Items from a dataset
----

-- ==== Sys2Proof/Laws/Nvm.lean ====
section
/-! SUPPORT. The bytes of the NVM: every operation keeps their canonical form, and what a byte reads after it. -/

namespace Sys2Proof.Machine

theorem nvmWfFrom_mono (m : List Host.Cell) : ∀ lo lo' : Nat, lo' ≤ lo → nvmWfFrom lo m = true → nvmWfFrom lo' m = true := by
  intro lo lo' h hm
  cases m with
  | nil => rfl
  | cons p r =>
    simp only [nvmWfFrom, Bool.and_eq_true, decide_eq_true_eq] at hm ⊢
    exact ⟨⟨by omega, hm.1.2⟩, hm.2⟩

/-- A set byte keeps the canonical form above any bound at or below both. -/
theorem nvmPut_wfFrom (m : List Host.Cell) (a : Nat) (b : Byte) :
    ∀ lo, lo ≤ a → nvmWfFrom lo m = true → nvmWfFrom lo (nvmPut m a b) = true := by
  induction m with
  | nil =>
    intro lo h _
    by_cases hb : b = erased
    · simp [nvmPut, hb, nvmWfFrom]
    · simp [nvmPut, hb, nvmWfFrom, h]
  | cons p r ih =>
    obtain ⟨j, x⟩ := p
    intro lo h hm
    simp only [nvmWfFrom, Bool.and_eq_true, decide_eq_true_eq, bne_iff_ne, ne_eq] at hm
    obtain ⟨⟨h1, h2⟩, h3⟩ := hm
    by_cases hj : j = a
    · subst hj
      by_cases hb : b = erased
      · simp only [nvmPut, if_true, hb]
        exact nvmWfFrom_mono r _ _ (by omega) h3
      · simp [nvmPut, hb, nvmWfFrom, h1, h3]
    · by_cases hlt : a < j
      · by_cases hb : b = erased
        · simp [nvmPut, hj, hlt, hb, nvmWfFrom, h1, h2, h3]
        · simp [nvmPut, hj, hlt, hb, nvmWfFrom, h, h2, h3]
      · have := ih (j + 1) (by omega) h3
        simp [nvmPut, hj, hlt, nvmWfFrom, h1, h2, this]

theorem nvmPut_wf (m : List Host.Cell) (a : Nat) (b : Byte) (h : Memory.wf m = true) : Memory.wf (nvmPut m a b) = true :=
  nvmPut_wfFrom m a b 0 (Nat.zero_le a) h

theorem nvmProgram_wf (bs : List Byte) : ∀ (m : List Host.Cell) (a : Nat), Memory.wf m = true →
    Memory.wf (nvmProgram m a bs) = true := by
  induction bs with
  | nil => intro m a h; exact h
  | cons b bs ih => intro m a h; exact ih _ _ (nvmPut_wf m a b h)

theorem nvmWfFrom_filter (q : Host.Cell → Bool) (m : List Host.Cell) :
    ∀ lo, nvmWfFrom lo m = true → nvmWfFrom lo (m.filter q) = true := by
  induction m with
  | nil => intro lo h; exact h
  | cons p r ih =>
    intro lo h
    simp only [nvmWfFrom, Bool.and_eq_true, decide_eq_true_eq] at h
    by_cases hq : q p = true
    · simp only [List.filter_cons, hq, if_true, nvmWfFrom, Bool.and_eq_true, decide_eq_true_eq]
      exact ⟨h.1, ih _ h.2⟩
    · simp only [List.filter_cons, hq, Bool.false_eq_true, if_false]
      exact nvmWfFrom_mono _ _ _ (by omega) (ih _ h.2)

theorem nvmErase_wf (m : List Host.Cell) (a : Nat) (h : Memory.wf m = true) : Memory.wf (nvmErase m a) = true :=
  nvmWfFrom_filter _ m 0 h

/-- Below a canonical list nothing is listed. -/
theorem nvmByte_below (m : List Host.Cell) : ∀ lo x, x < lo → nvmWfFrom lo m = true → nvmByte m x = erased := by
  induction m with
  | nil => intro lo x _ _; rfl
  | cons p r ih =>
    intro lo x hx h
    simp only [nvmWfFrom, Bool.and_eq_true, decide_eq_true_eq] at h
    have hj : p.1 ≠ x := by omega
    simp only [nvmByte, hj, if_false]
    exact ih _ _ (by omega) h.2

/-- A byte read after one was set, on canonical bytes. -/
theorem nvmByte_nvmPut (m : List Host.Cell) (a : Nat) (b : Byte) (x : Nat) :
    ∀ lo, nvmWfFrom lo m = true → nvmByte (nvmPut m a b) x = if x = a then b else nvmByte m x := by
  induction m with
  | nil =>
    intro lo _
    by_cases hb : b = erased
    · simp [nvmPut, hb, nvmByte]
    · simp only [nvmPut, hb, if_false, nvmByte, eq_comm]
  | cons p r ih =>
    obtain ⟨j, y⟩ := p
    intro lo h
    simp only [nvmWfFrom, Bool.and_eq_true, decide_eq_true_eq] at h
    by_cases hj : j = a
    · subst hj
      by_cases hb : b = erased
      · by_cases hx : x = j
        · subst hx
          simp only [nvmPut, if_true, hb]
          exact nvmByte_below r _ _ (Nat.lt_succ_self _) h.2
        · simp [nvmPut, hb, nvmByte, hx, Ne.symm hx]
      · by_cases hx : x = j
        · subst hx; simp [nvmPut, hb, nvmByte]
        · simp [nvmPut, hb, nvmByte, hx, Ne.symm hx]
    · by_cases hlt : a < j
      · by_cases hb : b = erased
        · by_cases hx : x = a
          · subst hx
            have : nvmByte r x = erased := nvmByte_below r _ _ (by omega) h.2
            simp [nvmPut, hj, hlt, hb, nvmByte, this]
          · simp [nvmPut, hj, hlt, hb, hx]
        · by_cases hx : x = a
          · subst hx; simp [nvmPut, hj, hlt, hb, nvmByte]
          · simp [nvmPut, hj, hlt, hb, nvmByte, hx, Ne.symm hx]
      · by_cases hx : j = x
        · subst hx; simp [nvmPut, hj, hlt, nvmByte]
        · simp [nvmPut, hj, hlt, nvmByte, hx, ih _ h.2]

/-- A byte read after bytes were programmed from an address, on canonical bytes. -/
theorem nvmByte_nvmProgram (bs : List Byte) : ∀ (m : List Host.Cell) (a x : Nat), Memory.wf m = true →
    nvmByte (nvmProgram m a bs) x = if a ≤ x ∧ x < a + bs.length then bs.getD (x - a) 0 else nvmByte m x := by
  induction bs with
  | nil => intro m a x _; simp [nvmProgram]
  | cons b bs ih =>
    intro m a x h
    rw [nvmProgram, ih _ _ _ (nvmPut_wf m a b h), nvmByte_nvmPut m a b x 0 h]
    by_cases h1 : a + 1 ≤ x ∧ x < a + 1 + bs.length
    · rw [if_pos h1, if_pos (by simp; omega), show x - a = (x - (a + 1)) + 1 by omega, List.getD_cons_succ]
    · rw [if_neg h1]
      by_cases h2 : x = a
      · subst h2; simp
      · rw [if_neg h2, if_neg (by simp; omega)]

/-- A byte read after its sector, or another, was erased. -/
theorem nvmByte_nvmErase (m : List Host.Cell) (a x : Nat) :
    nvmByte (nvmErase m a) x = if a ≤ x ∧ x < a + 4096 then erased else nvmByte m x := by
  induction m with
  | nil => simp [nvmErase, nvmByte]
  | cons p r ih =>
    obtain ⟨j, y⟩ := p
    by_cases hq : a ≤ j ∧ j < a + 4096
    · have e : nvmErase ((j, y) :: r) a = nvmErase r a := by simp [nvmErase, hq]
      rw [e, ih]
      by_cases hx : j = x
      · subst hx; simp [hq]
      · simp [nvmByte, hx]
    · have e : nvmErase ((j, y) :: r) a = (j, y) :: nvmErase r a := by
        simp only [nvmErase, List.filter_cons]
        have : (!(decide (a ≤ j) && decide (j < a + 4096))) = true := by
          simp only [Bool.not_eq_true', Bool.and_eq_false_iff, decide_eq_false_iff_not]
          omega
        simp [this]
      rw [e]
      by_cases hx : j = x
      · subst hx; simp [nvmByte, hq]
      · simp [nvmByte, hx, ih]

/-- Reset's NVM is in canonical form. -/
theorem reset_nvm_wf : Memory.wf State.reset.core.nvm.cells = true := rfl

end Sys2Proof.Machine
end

----

Your answer should consist of the lines from the line with "Memory.wf (nvmProgram m" to the line with "exact nvmWfFrom_mono _" above, repeated exactly, both ends included.

▶ **EXPECTED ANSWER**
    Memory.wf (nvmProgram m a bs) = true := by
  induction bs with
  | nil => intro m a h; exact h
  | cons b bs ih => intro m a h; exact ih _ _ (nvmPut_wf m a b h)

theorem nvmWfFrom_filter (q : Host.Cell → Bool) (m : List Host.Cell) :
    ∀ lo, nvmWfFrom lo m = true → nvmWfFrom lo (m.filter q) = true := by
  induction m with
  | nil => intro lo h; exact h
  | cons p r ih =>
    intro lo h
    simp only [nvmWfFrom, Bool.and_eq_true, decide_eq_true_eq] at h
    by_cases hq : q p = true
    · simp only [List.filter_cons, hq, if_true, nvmWfFrom, Bool.and_eq_true, decide_eq_true_eq]
      exact ⟨h.1, ih _ h.2⟩
    · simp only [List.filter_cons, hq, Bool.false_eq_true, if_false]
      exact nvmWfFrom_mono _ _ _ (by omega) (ih _ h.2)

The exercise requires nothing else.